▶ Work to complete: From the line containing "def Gremon.jobDone (g" down to the line containing "it (R299, R348)." in the records below, reproduce every line exactly, ends included, and omit all others.

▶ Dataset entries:
-- ==== Sys2Proof/Machine/EngCmds.lean ====
section
/-! DEFINITION. Engine commands (R284–R288): the checks at issue, and each command's completion by its engine. -/
namespace Sys2Proof.Machine
open Sys2Proof

/-- Engine of an opcode. -/
def opEngine (op : Nat) : Engine :=
  match op with
  | 0x90 => .sketch | 0x91 => .sketch | 0x92 => .topk | 0x93 => .topk | 0x94 => .baseline | 0x95 => .baseline
  | 0x96 => .tse | _ => .coder

/-- Whether the fields of a block that all commands share are well formed. -/
def cbCommonOk (b : List Byte) : Bool :=
  endOk (cbIn b) && endOk (cbOut b) && endOk (cbAux b) && syncFieldOk (cbSync b) && decide (leAt b 48 8 = 0)

/-- The first check of R285 that a command fails, as an FCODE.
Log: entry 33 (DEDUCED; DESIGN CHOICE). -/
def Gremon.engCheck (g : Gremon) (n : Nat) (c : BCore) (op f a : Nat) (b : List Byte) : Option Nat :=
  match engRanges op f b with
  | none => some 2
  | some rs =>
    if !cbCommonOk b then some 2
    else if (rs.any fun r => !c.granted n (endCna n r.e) r.len r.write) || !g.syncOwned c (cbSync b) then some 3
    else if (rs.any fun r => r.write && c.touchesCode n (endCna n r.e) r.len) || c.touchesCode n (spadCna n (a + 56)) 8 then some 4
    else if op = 0x96 ∧ ¬(c.grants.ens.contains (cbP0 b) = true ∧ ((g.ensOn (n / 32)).any fun e => decide (e.handle = cbP0 b)) = true) then some 6
    else if (g.eng.filter fun e => decide (e.core = n) && decide (e.engine = opEngine op)).length ≥ 8 then some 5
    else none

/-- Issue an engine command: the block is read, checked and handed to the engine.
Log: entry 35 (DEDUCED; DESIGN CHOICE). -/
def Gremon.engIssue (g : Gremon) (n op : Nat) : Gremon :=
  g.instr n op fun c w cy =>
    let a := c.addrM w
    let f := wFmt w
    match g.portLine n c a false with
    | some t => (g, t, 2)
    | none =>
      let (b, g) := g.portRead (spadCna n a) 56
      match g.engCheck n c op f a b with
      | some fc => (g, .trap 7 (streamTval fc 0xFF 0), 2)
      | none =>
        let tk := if op = 0x96 then (c.ticket + 1) % 2 ^ 32 else 0
        let e : EngCmd :=
          { core := n, engine := opEngine op, op := op, fmt := f, block := b, addr := a, ticket := tk, seq := c.seq, mem := g.mem }
        let c := { c with seq := c.seq + 1 }
        let c := if op = 0x96 then { c with ticket := c.ticket + 1, results := Tbl.erase c.results tk }.wgAt (wD w) tk (cy + 4) else c
        ({ g.setCore n c with eng := g.eng ++ [e] }, .seq, 2)

def Gremon.iHins (g : Gremon) (n : Nat) : Gremon := g.engIssue n 0x90
def Gremon.iHmrg (g : Gremon) (n : Nat) : Gremon := g.engIssue n 0x91
def Gremon.iTkin (g : Gremon) (n : Nat) : Gremon := g.engIssue n 0x92
def Gremon.iTkmrg (g : Gremon) (n : Nat) : Gremon := g.engIssue n 0x93
def Gremon.iEwma (g : Gremon) (n : Nat) : Gremon := g.engIssue n 0x94
def Gremon.iCusum (g : Gremon) (n : Nat) : Gremon := g.engIssue n 0x95
def Gremon.iTsub (g : Gremon) (n : Nat) : Gremon := g.engIssue n 0x96
def Gremon.iCenc (g : Gremon) (n : Nat) : Gremon := g.engIssue n 0x98
def Gremon.iCdec (g : Gremon) (n : Nat) : Gremon := g.engIssue n 0x99

/-- Whether the ticket `t` has been issued since kit start: it is one of the 2³¹ values up to the latest (R287). -/
def BCore.ticketOk (c : BCore) (t : Nat) : Bool :=
  let back := (c.ticket + 2 ^ 32 - t % 2 ^ 32) % 2 ^ 32
  decide (t < 2 ^ 32) && decide (back < 2 ^ 31) && decide (back < c.ticket)

/-- TWAIT: wait for the job of ticket g[A]; its RESULT to g[D] (R287).
Log: entry 33 (DEDUCED; DESIGN CHOICE). -/
def Gremon.iTwait (g : Gremon) (n : Nat) : Gremon :=
  g.instr n 0x97 fun c w _ =>
    let t := c.rg (wA w)
    if !c.ticketOk t then (g, .trap 8 (syncTval 6 0), 1)
    else match Tbl.find c.results t with
      | some r => (g.endWait n (some r.toNat), .stall, 1)
      | none => (g, .stall, 1)

/-! ### Completion (R286) -/

/-- A scoring job ends: its RESULT is kept for TWAIT unless the kit has started again since (R287), and a POISON one is counted
(Table 10.13). -/
def Gremon.jobDone (g : Gremon) (e : EngCmd) (result : Nat) : Gremon :=
  let c := g.core e.core
  let ct := e.core / 32
  let t := g.tseOf ct
  let g := if result = 4 then g.setTse ct { t with poisoned := sat 0xFFFF (t.poisoned + 1) } else g
  if e.seq ≥ c.firstSeq then g.setCore e.core { c with results := Tbl.put c.results e.ticket (BitVec.ofNat 8 result) } else g

/-- A command of core `n` completes with a RESULT and a COUNT: STATUS is written, then its object signalled. -/
def Gremon.engDone (g : Gremon) (e : EngCmd) (result count : Nat) : Gremon :=
  let g : Gremon := { g with eng := g.eng.filter fun x => decide (¬(x.core = e.core ∧ x.engine = e.engine ∧ x.seq = e.seq)) }
  let g := if e.op = 0x96 then g.jobDone e result else g
  let g := g.wr (spadCna e.core (e.addr + 56)) 8 (result + 256 + 2 ^ 32 * (count % 2 ^ 32))
  (if result = 4 then g.poisonAt (e.core / 32) else g).signalSync (cbSync e.block)

/-! ### What an engine reads and writes -/

/-- The byte ranges of memory a command touches: its operands, and for a TSUB the rows it names (R347, R348). -/
def Gremon.engSpan (g : Gremon) (e : EngCmd) : List (Nat × Nat) :=
  ((engRanges e.op e.fmt e.block).getD []).map (fun r => (endCna e.core r.e, r.len)) ++
    (if e.op = 0x96 then (List.range (cbN e.block)).map fun i => (hbmCna (ftRow (g.rd (endCna e.core (cbIn e.block) + 4 * i) 4)), 16384) else [])

/-- The bytes of a command whose value is open to it (R299, R348).
Log: entry 35 (DEDUCED; DESIGN CHOICE). -/
def Gremon.engOpen (g : Gremon) (e : EngCmd) : List Nat :=
  if e.mem = g.mem ∧ g.eng.length ≤ 1 ∧ (g.cores.all fun c => c.2.streams.isEmpty) = true then []
  else ((g.engSpan e).flatMap fun r => (List.range r.2).map (r.1 + ·)).filter (g.openByte e.mem (some (e.core, e.seq)))

/-- Memory in which the bytes `xs` hold free values; and with the values `was` has at `xs`.
Log: entry 35 (DEDUCED; DESIGN CHOICE). -/
def Gremon.freed (g : Gremon) (xs : List Nat) : Gremon :=
  let f := g.drawBytes xs.length
  { f.2 with mem := (xs.zip f.1).foldl (fun m p => memPut m p.1 [p.2]) g.mem }
def Gremon.putBack (g was : Gremon) (xs : List Nat) : Gremon := { g with mem := xs.foldl (fun m x => memPut m x [was.byte x]) g.mem }

/-- Whether a flit in error on its way to a command's CT belongs to the command: it reads or writes across the mesh (R213). -/
def Gremon.engFlit (g : Gremon) (e : EngCmd) : Bool :=
  g.flits.contains (e.core / 32) && (g.engSpan e).any fun r => acrossMesh (e.core / 32) r.1

/-- A command's block with a smaller N: how far it comes. -/
def EngCmd.upTo (e : EngCmd) (k : Nat) : EngCmd := { e with block := e.block.take 24 ++ leBytes 4 k ++ e.block.drop 28 }

/-- The engine works off a command, `f` giving the state, the RESULT and COUNT: it sees free values in the bytes open to it, and
what it only reads is as before. A flit in error ends it POISON: one that works element by element at an element that is not
fixed, any other before it writes.
Log: entry 35 (DEDUCED; DESIGN CHOICE), entry 52 (DEDUCED; DESIGN CHOICE). -/
def Gremon.engRun (g : Gremon) (e : EngCmd) (f : EngCmd → Gremon → Gremon × Nat × Nat) : Gremon :=
  if g.engFlit e then
    let g : Gremon := { g with flits := g.flits.erase (e.core / 32) }
    if [0x90, 0x91, 0x96].contains e.op then
      let d := g.draw
      let k := d.1 % max 1 (cbN e.block)
      let r := f (e.upTo k) d.2
      if r.2.1 ≥ 4 then r.1.engDone e r.2.1 r.2.2 else r.1.engDone e 4 (if e.op = 0x96 then k else 0)
    else g.engDone e 4 0
  else
    let xs := g.engOpen e
    let r := f e (g.freed xs)
    (r.1.putBack g (xs.filter fun x => !e.writes x)).engDone e r.2.1 r.2.2

/-- The oldest command of an engine of a CT, where it is of opcode `op`. -/
def Gremon.engHead (g : Gremon) (ct op : Nat) : Option EngCmd :=
  match g.eng.find? fun e => decide (e.core / 32 = ct) && decide (e.engine = opEngine op) with
  | some e => if e.op = op then some e else none
  | none => none

/-- Element `i` of a command's input. -/
def Gremon.engElem (g : Gremon) (e : EngCmd) (i : Nat) : Nat :=
  let w := fmtWidth e.fmt / 8
  g.rd (endCna e.core (cbIn e.block) + w * i) w

/-- Add 1 to a count of a histogram, with SAT. -/
def Gremon.histBump (g : Gremon) (h o : Nat) : Gremon :=
  let r := cntAdd (g.rd (h + o) 8) 1
  let g := g.wr (h + o) 8 r.1
  if r.2 then g.wr (h + 2) 1 (g.rd (h + 2) 1 ||| 1) else g

/-- HINS from value `i` (R309–R312): the state, the RESULT, COUNT, and the histograms written. -/
def Gremon.hinsRun (e : EngCmd) : (k i : Nat) → List Nat → Gremon → Gremon × Nat × Nat
  | 0, _, hs, g =>
    let sat := hs.any fun h => (g.rd (h + 2) 1).testBit 0
    (g, if sat then 1 else 0, 0)
  | k + 1, i, hs, g =>
    let ct := e.core / 32
    let w := fmtWidth e.fmt / 8
    let aux := cbAux e.block
    let ia := endCna e.core (cbIn e.block) + w * i
    let xa := endCna e.core aux + 4 * i
    if g.flowPoison ct ia w || (decide (aux ≠ 0) && g.flowPoison ct xa 4) then (g, 4, 0)
    else
      let j := if aux = 0 then i else g.rd xa 4
      if j ≥ cbP0 e.block then (g, 5, i)
      else
        let h := endCna e.core (cbOut e.block) + histBytes * j
        if g.flowPoison ct h histBytes then (g, 4, 0)
        else if !hs.contains h && !histOk (g.rdBytes h 64) then (g, 5, i)
        else
          let x := g.rd ia w
          let g := g.histBump h 8
          let g := g.histBump h (binOfs (hbin e.fmt x (toInt 16 (g.rd h 2))))
          let g := if hNegative e.fmt x then g.histBump h 40 else g
          Gremon.hinsRun e k (i + 1) (if hs.contains h then hs else h :: hs) g

/-- HMRG from pair `i` (R309, R313). -/
def Gremon.hmrgRun (e : EngCmd) : (k i : Nat) → Bool → Gremon → Gremon × Nat × Nat
  | 0, _, sat, g => (g, if sat then 1 else 0, 0)
  | k + 1, i, sat, g =>
    let ct := e.core / 32
    let s := endCna e.core (cbIn e.block) + histBytes * i
    let d := endCna e.core (cbOut e.block) + histBytes * i
    if g.flowPoison ct s histBytes || g.flowPoison ct d histBytes then (g, 4, 0)
    else
      let sb := g.rdBytes s histBytes
      let db := g.rdBytes d histBytes
      if !histOk sb || !histOk db then (g, 5, i)
      else
        let r := histMerge db sb
        Gremon.hmrgRun e k (i + 1) (sat || (leAt r 2 1).testBit 0) (g.wrBytes d r)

▶ Exercise response:
def Gremon.jobDone (g : Gremon) (e : EngCmd) (result : Nat) : Gremon :=
  let c := g.core e.core
  let ct := e.core / 32
  let t := g.tseOf ct
  let g := if result = 4 then g.setTse ct { t with poisoned := sat 0xFFFF (t.poisoned + 1) } else g
  if e.seq ≥ c.firstSeq then g.setCore e.core { c with results := Tbl.put c.results e.ticket (BitVec.ofNat 8 result) } else g

/-- A command of core `n` completes with a RESULT and a COUNT: STATUS is written, then its object signalled. -/
def Gremon.engDone (g : Gremon) (e : EngCmd) (result count : Nat) : Gremon :=
  let g : Gremon := { g with eng := g.eng.filter fun x => decide (¬(x.core = e.core ∧ x.engine = e.engine ∧ x.seq = e.seq)) }
  let g := if e.op = 0x96 then g.jobDone e result else g
  let g := g.wr (spadCna e.core (e.addr + 56)) 8 (result + 256 + 2 ^ 32 * (count % 2 ^ 32))
  (if result = 4 then g.poisonAt (e.core / 32) else g).signalSync (cbSync e.block)

/-! ### What an engine reads and writes -/

/-- The byte ranges of memory a command touches: its operands, and for a TSUB the rows it names (R347, R348). -/
def Gremon.engSpan (g : Gremon) (e : EngCmd) : List (Nat × Nat) :=
  ((engRanges e.op e.fmt e.block).getD []).map (fun r => (endCna e.core r.e, r.len)) ++
    (if e.op = 0x96 then (List.range (cbN e.block)).map fun i => (hbmCna (ftRow (g.rd (endCna e.core (cbIn e.block) + 4 * i) 4)), 16384) else [])

/-- The bytes of a command whose value is open to it (R299, R348).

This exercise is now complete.